Cyber SWAT Program Training Coming To W.Va. Students

The lessons focus on using social media and chat rooms safely and the risks of sharing personal sexual material.

A bill signed into law by Gov. Jim Justice this week creates enhanced cyber safety training for West Virginia students.

The educational program will soon be available to third through twelfth graders statewide. Senate Bill 466 is known as the Cyber SWAT program. That’s short for Safety While Accessing Technology. 

The lessons focus on using social media and chat rooms safely and the risks of sharing personal sexual material.  

Will Thompson, the U.S. attorney for West Virginia’s Southern District, said children in the state are becoming human trafficking, sextortion or financial crime victims on almost a daily basis.

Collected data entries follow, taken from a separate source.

/-- `ftchap` pushes the same value and adds 1 (byte mode) or 2 (word mode) to `[PA, A]` or `[A]`, formed before
the increment (R152, R150, R77). -/
def Obligations.FtchapPushesAndIncrementsA : Prop :=
  (∀ c : Config, decodeSlot c 9#5 = .ftchap) ∧
  ∀ s : State,
    let a := s.addrA.toNat
    let value := if s.ce.b then
        (if (s.byteAt a).toNat < 128 then (s.byteAt a).toNat else (s.byteAt a).toNat + 0xFF00)
      else (s.byteAt (a / 2 * 2)).toNat * 256 + (s.byteAt (a / 2 * 2 + 1)).toNat
    let moved := s.incA (if s.ce.b then 1 else 2)
    ∃ t, exec .ftchap s = .next t ∧ DataPushed s t value ∧ MemoryKept s t ∧
      t = { s with ds := t.ds, dsp := t.dsp, dsEvent := t.dsEvent, romInhibit := t.romInhibit,
                   openReads := t.openReads, a := moved.a, pa := moved.pa } ∧
      (t.romInhibit = true ↔ s.romInhibit = true ∨ a / 2 ^ 20 = 2 ^ (s.cfg.addrBits - 20) - 1)

/-- `ftchrp` does the same through `[PR, R]` or `[R]`; `R` is changed in place and `PNTR` does not move (R151,
R150, R77). -/
def Obligations.FtchrpPushesAndIncrementsR : Prop :=
  (∀ c : Config, decodeSlot c 8#5 = .ftchrp) ∧
  ∀ s : State,
    let a := s.addrR.toNat
    let value := if s.ce.b then
        (if (s.byteAt a).toNat < 128 then (s.byteAt a).toNat else (s.byteAt a).toNat + 0xFF00)
      else (s.byteAt (a / 2 * 2)).toNat * 256 + (s.byteAt (a / 2 * 2 + 1)).toNat
    let moved := s.incR (if s.ce.b then 1 else 2)
    ∃ t, exec .ftchrp s = .next t ∧ DataPushed s t value ∧ MemoryKept s t ∧
      t = { s with ds := t.ds, dsp := t.dsp, dsEvent := t.dsEvent, romInhibit := t.romInhibit,
                   openReads := t.openReads, rs := moved.rs, pr := moved.pr } ∧
      (∀ i, i ≠ s.rsp → cellAt t.rs i = cellAt s.rs i) ∧
      (t.romInhibit = true ↔ s.romInhibit = true ∨ a / 2 ^ 20 = 2 ^ (s.cfg.addrBits - 20) - 1)

/-- `lit` pushes the word at `pc`, whatever `B` is, moves `pc` past it and clears `C` (R153, R104). -/
def Obligations.LitPushesTheNextWord : Prop :=
  (∀ c : Config, decodeSlot c 10#5 = .lit) ∧
  ∀ s : State, s.Legal →
    ∃ t, exec .lit s = .next t ∧ MemoryKept s t ∧
      DataPushed s t ((s.byteAt s.pc.toNat).toNat * 256 + (s.byteAt (s.pc.toNat + 1)).toNat) ∧
      t.pc.toNat = (s.pc.toNat + 2) % 2 ^ s.cfg.addrBits ∧
      t = { s with ds := t.ds, dsp := t.dsp, dsEvent := t.dsEvent, pc := t.pc,
                   romInhibit := t.romInhibit, openReads := t.openReads,
                   ce := { s.ce with c := false } } ∧
      (t.romInhibit = true ↔ s.romInhibit = true ∨
        s.pc.toNat / 2 ^ 20 = 2 ^ (s.cfg.addrBits - 20) - 1)

/-- `sta` stores `T[15:0]` or `T[7:0]` at `[PA, A]` or `[A]` and pops `T`; no other byte of memory, no cell and no
register changes (R157, R150; `State.addrA` is R77; the other byte of the word by decision D14 of the spec,
log 10; a store where no memory can be written is lost, log 8; one under a boot ROM that shows goes to the memory
beneath, log 9). -/
def Obligations.StaStores : Prop :=
  (∀ c : Config, decodeSlot c 15#5 = .sta) ∧
  ∀ s : State,
    ∃ t, exec .sta s = .next t ∧ Stored s t s.addrA s.t ∧ DataPopped s t ∧
      t = { s with mem := t.mem, dsp := t.dsp, dsEvent := t.dsEvent }

/-- `stap` stores at the address before the increment, increments `[PA, A]` or `[A]` and pops `T` (R156, R150,
R77; the other byte of the word by decision D14 of the spec, log 10; a store where no memory can be written is
lost, log 8; one under a boot ROM that shows goes to the memory beneath, log 9). -/
def Obligations.StapStoresAndIncrementsA : Prop :=
  (∀ c : Config, decodeSlot c 13#5 = .stap) ∧
  ∀ s : State,
    let moved := s.incA (if s.ce.b then 1 else 2)
    ∃ t, exec .stap s = .next t ∧ Stored s t s.addrA s.t ∧ DataPopped s t ∧
      t = { s with mem := t.mem, dsp := t.dsp, dsEvent := t.dsEvent, a := moved.a, pa := moved.pa }

/-- `strp` stores at `[PR, R]` or `[R]` before the increment, increments it in place and pops `T` (R155, R150,
R77; the other byte of the word by decision D14 of the spec, log 10; a store where no memory can be written is
lost, log 8; one under a boot ROM that shows goes to the memory beneath, log 9). -/
def Obligations.StrpStoresAndIncrementsR : Prop :=
  (∀ c : Config, decodeSlot c 12#5 = .strp) ∧
  ∀ s : State,
    let moved := s.incR (if s.ce.b then 1 else 2)
    ∃ t, exec .strp s = .next t ∧ Stored s t s.addrR s.t ∧ DataPopped s t ∧
      t = { s with mem := t.mem, dsp := t.dsp, dsEvent := t.dsEvent, rs := moved.rs, pr := moved.pr } ∧
      (∀ i, i ≠ s.rsp → cellAt t.rs i = cellAt s.rs i)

“With some of them, you’re upset because somebody’s lost a couple hundred dollars,” Thompson said. “Add on even being more upset, because someone’s gotten sex trafficked or something of that nature.” 

Thompson said Cyber SWAT lessons include the same things he shares with his own children, especially his 13-year-old. He said cyber safety tips will create simple awareness.  

“You don’t chat with anyone that you don’t know in real life,” Thompson said. “If someone tries to friend you on a social media site that you don’t know, stay away.”

Thompson said he sees a lot of children who will be asked either by other children or by bad actors to share compromising photos of themselves. He said the wrong-doing for teens is not always obvious. 

“There’s a way of trying to teach that even though it’s a 17-year-old asking for a picture of a 15-year-old, that’s a federal crime, we can’t be doing that,” Thompson said. 

The program will teach students the legal and personal consequences of sharing sexually suggestive or explicit material. It also sets up potential collaborations between school districts, law enforcement and other entities.

The program provides student resources with contact information if encountering suspicious or dangerous activity.  

Thompson said the cyber safety program, with all of its facets, has lofty, yet reachable goals. 

“We might be able to stop somebody from being human traffic,” Thompson said. “We might be able to stop somebody from sending compromising photos, stop somebody from becoming a victim of the sextortion scam.”

The law requires school districts to implement the program for the 2025-2026 school year.

Senate Bill Aims To Keep Children Safe From Sextortion

Today the Senate passed a bill aimed at helping children stay safer from internet predators and cyberbullies. 

Senate Bill 466 would require the West Virginia Board of Education to create an annual safety course curriculum about accessing technology for children and teenagers. The program would be in collaboration with law enforcement and criminal justice agencies and other organizations that deal with human trafficking and child online safety issues. 

The program would focus on safe and responsible use of social networking including online messaging, the risks of transmitting personal information online, copyright laws, the importance of establishing open communication with adults like school counselors and teachers, and how to recognize and avoid suspicious or dangerous online communication or activities with cyberbullies and predators.  

Sen. Laura Chapman, R-Ohio, said the bill is in place to protect children from things like sextortion. That is when a minor communicates with a predator in an elicit or sexual manner and then is later extorted. She said the bill is also to open pathways of communication between minors and resources to help them if they have been a victim of online predation or cyberbullying. 

“This bill addresses online bullying, it addresses Human Trafficking Awareness, addresses child pornography dissemination,” Chapman said, “Because oftentimes children don’t realize when they take a nude photo of themselves, and then send it to a love interest, that they are actually committing dissemination of child pornography.”

She said this bill will help children know what to look out for if somebody’s trying to exploit them. She said keeping children safe online and having resources available for them if they are exploited can be a matter of life or death. 

“I recently came across an issue where children would send nude photos to someone that they thought was a love interest and ended up being somebody who just wanted to extort them,” Chapman said. “Oftentimes those children commit suicide.” 

Chapman said that children, their parents and teachers need to be aware of these risks and be able to recognize signs that a child is facing harm on the internet. She said it’s also important children know they have resources available to them in their communities if they do fall victim to cyber bullying or sexual exploitation. 

 Parents will have the option to opt children out of this training. 

The bill now heads to the House of Delegates for consideration.